What to produce:
Your answer must hold only the lines below from the line containing "step 1). -/" through the line containing "(threadsOf takers).filter (fun", each reproduced exactly.

* * * * * * *

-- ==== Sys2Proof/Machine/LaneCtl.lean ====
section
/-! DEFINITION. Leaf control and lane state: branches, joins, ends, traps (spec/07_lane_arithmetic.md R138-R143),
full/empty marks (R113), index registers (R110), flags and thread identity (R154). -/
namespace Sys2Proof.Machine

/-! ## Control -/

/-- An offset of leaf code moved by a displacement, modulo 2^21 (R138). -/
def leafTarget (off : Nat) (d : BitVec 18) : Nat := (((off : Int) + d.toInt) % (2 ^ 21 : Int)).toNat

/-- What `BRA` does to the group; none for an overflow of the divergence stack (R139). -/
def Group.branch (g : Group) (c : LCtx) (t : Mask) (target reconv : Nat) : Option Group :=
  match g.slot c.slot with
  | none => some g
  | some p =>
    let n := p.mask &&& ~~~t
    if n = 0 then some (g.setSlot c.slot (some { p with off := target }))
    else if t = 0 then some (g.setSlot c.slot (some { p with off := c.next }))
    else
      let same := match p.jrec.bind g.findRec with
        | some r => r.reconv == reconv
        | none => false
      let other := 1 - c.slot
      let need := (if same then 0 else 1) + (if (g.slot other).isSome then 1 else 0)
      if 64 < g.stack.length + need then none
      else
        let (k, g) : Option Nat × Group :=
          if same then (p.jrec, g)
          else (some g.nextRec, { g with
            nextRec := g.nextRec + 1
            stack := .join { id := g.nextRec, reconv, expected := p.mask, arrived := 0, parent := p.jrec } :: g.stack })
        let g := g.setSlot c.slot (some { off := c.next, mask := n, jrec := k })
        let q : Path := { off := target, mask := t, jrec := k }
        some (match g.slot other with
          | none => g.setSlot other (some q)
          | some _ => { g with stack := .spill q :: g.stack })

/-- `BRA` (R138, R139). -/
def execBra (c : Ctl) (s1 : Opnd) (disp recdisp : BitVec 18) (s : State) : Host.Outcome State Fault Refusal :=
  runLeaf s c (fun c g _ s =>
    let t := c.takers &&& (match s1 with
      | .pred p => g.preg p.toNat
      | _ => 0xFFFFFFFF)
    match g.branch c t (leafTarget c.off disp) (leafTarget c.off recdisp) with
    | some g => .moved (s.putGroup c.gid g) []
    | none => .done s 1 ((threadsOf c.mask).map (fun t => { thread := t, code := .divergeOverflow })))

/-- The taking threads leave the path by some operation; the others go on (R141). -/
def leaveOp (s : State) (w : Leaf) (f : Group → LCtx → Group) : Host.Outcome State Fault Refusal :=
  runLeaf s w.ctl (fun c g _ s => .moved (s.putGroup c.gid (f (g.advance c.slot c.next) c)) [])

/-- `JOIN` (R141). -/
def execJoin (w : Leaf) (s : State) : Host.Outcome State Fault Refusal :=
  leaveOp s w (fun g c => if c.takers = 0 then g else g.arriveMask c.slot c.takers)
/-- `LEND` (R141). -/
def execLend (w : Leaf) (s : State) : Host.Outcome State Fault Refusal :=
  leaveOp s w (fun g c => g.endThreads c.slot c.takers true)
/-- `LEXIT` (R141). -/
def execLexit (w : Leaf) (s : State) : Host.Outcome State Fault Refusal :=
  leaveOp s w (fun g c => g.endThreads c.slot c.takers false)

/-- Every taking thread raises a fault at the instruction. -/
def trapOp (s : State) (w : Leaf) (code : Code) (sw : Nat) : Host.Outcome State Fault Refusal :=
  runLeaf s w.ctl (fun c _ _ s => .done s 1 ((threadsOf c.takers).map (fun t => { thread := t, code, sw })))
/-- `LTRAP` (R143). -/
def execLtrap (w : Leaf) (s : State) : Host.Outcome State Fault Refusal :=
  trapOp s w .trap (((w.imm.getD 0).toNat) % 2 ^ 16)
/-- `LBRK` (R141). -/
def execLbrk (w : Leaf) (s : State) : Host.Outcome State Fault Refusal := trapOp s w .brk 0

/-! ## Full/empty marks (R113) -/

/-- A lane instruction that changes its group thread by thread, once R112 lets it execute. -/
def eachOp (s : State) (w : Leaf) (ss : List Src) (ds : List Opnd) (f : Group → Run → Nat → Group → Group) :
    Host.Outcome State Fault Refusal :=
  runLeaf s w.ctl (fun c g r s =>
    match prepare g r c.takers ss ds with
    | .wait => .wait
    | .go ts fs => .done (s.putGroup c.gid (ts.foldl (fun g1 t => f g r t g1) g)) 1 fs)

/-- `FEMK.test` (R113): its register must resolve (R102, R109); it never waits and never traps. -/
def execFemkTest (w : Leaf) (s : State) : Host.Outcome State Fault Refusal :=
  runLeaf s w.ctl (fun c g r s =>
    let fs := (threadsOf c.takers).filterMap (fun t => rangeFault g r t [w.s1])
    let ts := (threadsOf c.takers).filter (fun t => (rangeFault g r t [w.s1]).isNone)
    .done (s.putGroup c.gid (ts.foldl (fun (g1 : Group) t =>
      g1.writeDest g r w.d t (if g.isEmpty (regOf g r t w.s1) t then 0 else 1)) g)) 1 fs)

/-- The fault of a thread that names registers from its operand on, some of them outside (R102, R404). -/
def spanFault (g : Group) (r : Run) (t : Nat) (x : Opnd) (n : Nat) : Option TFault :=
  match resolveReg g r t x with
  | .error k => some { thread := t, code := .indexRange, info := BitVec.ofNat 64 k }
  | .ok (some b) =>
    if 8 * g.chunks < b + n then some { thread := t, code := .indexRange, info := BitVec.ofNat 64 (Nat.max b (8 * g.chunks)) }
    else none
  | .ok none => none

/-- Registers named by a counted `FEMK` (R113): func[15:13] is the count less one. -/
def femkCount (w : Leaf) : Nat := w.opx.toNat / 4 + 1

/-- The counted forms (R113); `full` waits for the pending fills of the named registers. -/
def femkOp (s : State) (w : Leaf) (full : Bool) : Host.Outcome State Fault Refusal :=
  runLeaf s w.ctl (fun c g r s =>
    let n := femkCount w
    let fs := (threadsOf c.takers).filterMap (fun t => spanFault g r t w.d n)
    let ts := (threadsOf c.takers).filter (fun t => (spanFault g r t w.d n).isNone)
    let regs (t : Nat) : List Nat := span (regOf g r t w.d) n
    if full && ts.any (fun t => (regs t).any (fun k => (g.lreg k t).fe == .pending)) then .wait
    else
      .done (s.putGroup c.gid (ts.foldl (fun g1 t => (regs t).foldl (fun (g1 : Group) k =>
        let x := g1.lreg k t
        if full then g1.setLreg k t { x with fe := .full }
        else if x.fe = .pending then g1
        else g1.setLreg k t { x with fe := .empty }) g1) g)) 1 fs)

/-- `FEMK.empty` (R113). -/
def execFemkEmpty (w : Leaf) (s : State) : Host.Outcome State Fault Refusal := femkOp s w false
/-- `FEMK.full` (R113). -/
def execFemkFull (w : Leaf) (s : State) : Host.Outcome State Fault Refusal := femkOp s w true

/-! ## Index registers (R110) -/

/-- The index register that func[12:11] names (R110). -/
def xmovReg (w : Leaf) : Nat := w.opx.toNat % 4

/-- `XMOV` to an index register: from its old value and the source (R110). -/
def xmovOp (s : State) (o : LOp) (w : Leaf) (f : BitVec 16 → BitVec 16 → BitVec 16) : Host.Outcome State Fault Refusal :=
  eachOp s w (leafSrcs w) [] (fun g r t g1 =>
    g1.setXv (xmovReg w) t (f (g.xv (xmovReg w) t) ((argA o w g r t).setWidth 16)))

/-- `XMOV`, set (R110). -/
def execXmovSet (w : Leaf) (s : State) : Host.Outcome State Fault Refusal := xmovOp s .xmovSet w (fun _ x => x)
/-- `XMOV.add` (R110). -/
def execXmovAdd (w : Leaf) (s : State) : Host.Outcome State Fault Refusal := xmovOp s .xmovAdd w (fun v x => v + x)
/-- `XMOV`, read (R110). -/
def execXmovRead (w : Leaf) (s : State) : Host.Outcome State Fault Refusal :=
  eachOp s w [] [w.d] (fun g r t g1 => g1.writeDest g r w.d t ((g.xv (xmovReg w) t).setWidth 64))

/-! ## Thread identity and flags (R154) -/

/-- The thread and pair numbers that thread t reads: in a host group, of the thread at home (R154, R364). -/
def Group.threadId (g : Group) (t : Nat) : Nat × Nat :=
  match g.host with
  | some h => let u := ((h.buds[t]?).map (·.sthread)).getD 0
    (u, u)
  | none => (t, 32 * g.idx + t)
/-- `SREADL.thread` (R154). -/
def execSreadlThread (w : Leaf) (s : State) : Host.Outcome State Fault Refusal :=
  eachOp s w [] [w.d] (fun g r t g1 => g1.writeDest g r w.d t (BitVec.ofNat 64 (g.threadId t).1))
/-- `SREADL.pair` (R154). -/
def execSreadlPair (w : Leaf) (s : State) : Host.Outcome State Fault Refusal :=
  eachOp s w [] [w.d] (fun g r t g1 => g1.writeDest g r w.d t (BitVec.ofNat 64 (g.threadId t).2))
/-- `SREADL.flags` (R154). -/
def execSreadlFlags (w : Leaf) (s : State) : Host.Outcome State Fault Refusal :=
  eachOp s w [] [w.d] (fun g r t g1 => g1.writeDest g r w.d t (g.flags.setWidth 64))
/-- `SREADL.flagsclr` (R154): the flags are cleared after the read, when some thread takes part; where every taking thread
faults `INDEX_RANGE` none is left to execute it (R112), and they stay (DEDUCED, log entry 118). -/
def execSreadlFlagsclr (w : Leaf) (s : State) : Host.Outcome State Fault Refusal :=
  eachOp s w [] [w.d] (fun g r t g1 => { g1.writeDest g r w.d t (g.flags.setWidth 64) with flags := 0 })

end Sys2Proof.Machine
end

* * * * * * *

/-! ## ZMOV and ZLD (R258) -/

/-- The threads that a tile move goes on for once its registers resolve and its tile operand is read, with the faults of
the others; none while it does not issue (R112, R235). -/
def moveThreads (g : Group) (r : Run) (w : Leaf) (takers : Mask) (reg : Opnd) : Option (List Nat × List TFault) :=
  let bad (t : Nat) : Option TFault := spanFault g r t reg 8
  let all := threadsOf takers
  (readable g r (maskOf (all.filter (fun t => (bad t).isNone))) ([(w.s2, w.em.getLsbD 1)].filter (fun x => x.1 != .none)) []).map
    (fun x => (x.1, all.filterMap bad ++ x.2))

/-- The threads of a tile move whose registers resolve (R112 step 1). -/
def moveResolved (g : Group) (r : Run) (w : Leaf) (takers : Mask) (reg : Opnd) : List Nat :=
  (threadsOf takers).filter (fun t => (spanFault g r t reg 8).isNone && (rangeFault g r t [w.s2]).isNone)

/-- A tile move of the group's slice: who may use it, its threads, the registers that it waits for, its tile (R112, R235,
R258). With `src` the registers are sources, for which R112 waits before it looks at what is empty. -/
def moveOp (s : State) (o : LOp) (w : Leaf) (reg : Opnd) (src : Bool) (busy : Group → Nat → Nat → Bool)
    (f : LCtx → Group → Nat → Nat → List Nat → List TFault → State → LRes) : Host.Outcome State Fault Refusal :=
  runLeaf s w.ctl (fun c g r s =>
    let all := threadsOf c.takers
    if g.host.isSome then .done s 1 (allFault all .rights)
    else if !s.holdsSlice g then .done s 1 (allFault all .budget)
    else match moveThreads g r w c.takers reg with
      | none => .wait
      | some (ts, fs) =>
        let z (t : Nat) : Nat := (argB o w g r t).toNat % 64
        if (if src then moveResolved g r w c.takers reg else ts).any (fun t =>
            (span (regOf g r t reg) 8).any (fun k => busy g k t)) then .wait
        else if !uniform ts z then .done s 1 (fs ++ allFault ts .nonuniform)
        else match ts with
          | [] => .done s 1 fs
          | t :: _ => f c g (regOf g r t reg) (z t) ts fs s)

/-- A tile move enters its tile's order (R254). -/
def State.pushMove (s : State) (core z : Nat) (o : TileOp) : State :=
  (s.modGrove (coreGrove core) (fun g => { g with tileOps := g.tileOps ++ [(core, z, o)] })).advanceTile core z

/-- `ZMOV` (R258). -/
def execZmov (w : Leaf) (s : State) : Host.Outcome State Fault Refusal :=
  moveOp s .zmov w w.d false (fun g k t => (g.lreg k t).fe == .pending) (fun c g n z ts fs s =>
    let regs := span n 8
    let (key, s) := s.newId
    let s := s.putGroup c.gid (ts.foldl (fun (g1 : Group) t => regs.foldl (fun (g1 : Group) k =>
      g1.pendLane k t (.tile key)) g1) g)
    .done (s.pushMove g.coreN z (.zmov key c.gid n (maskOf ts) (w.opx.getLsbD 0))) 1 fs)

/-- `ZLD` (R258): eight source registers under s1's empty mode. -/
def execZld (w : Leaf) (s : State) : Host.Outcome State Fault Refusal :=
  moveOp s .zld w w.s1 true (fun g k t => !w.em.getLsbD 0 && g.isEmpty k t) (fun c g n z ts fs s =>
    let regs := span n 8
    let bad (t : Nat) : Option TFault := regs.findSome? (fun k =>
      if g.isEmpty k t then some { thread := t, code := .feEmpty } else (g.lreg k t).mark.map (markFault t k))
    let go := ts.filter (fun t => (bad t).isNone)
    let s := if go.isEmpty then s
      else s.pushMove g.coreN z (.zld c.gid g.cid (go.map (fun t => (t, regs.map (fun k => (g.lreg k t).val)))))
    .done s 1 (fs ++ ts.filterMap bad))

* * * * * * *

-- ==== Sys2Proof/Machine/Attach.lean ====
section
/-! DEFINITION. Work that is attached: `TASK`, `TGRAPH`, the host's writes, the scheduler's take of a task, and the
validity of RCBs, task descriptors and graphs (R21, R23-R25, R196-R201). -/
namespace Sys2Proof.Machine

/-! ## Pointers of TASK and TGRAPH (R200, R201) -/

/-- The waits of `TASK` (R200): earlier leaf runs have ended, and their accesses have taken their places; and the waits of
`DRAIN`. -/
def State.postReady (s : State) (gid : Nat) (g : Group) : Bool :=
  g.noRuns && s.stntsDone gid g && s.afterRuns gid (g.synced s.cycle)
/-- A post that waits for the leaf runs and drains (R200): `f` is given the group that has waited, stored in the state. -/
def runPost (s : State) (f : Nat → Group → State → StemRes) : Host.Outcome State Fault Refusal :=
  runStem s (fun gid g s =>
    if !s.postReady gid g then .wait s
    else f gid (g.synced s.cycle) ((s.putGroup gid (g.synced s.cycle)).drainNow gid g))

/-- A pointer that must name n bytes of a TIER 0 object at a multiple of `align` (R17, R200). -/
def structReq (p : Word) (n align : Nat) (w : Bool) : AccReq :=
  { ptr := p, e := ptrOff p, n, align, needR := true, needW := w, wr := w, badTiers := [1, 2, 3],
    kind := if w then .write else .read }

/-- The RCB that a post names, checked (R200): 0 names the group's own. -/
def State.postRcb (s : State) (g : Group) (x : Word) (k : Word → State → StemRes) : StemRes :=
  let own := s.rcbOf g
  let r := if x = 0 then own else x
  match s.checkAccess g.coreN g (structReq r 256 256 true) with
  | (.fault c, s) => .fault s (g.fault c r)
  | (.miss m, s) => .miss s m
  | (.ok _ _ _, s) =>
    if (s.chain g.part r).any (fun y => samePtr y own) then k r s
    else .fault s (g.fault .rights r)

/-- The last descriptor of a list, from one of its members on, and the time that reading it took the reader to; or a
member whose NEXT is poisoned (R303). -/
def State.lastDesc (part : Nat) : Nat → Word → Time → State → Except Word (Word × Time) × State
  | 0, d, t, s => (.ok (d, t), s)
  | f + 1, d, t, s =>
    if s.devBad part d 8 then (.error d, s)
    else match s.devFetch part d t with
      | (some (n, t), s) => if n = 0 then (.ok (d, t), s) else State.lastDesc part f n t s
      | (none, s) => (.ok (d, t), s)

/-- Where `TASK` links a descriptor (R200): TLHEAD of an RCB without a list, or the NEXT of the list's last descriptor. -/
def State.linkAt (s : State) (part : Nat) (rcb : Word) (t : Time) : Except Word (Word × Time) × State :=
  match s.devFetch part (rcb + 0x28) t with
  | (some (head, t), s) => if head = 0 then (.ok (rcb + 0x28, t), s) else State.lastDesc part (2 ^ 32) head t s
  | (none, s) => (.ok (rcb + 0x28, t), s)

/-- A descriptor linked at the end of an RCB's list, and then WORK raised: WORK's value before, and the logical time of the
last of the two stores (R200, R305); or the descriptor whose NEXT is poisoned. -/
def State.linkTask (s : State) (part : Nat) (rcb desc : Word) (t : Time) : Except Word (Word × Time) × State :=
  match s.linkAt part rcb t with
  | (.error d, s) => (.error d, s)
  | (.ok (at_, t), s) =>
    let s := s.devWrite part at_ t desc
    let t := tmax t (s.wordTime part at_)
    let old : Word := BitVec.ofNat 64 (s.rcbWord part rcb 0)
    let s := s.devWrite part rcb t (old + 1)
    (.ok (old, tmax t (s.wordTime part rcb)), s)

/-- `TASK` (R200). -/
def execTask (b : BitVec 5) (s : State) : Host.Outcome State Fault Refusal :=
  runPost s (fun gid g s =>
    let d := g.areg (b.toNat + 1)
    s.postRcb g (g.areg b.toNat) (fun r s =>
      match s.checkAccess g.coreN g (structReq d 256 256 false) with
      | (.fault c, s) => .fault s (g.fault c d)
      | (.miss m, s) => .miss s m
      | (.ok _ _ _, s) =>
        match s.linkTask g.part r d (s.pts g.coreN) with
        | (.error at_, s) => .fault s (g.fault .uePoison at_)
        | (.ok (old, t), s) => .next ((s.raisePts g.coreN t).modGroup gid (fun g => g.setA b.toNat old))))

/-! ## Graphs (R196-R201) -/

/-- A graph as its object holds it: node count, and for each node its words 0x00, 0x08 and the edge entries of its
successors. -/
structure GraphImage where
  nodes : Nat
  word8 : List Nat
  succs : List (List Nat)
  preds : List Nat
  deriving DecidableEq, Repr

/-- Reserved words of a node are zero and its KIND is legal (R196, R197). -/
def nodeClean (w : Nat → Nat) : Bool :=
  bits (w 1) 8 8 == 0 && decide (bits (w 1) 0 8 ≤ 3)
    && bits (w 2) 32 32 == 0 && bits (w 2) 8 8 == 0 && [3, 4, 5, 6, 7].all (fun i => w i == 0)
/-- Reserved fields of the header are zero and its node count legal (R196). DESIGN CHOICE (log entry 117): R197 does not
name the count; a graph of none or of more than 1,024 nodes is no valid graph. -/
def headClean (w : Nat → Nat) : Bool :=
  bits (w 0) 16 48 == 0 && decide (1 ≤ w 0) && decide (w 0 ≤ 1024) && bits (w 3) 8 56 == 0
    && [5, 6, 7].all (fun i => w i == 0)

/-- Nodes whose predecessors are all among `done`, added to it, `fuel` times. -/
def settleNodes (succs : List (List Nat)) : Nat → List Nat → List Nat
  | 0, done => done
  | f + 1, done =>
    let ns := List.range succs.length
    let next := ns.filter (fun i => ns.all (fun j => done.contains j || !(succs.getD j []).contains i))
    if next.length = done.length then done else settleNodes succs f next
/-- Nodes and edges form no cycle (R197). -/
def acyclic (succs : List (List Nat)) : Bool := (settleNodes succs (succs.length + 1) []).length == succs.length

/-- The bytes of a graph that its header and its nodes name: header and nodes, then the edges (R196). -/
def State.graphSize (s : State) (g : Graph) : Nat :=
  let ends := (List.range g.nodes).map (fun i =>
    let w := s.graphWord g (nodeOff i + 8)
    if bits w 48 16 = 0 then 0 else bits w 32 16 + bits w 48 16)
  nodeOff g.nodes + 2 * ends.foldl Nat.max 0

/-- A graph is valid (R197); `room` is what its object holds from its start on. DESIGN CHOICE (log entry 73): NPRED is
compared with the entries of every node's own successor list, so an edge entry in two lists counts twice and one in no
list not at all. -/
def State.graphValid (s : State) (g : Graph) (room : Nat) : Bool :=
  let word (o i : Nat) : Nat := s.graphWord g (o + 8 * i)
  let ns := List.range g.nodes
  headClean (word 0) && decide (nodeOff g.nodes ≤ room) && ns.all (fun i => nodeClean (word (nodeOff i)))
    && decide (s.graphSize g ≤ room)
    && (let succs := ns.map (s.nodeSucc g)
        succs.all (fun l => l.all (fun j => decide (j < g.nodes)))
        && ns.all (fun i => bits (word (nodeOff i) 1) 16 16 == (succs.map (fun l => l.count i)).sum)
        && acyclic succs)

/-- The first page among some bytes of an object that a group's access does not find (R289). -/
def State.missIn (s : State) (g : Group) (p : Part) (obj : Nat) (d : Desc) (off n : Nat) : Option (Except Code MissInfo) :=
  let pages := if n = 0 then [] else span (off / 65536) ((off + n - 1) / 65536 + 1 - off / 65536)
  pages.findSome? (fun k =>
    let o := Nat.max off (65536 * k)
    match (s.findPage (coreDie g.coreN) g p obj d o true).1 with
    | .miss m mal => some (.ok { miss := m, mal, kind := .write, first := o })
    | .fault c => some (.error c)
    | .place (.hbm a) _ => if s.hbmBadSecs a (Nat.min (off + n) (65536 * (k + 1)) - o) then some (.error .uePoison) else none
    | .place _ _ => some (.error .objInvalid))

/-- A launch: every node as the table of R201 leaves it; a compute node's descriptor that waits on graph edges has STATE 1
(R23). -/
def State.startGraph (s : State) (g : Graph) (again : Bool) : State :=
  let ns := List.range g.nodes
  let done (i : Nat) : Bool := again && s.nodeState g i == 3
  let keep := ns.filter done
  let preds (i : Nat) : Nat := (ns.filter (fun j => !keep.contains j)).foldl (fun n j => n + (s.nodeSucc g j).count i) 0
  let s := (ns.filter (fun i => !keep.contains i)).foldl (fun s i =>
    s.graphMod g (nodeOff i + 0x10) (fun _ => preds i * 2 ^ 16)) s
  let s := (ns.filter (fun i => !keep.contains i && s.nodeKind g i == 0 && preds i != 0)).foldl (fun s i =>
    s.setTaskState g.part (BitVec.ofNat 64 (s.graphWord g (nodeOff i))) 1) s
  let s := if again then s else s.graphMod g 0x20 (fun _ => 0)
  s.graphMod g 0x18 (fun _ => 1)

* * * * * * *

Task output:
/-- The threads of a tile move whose registers resolve (R112 step 1). -/
def moveResolved (g : Group) (r : Run) (w : Leaf) (takers : Mask) (reg : Opnd) : List Nat :=
  (threadsOf takers).filter (fun t => (spanFault g r t reg 8).isNone && (rangeFault g r t [w.s2]).isNone)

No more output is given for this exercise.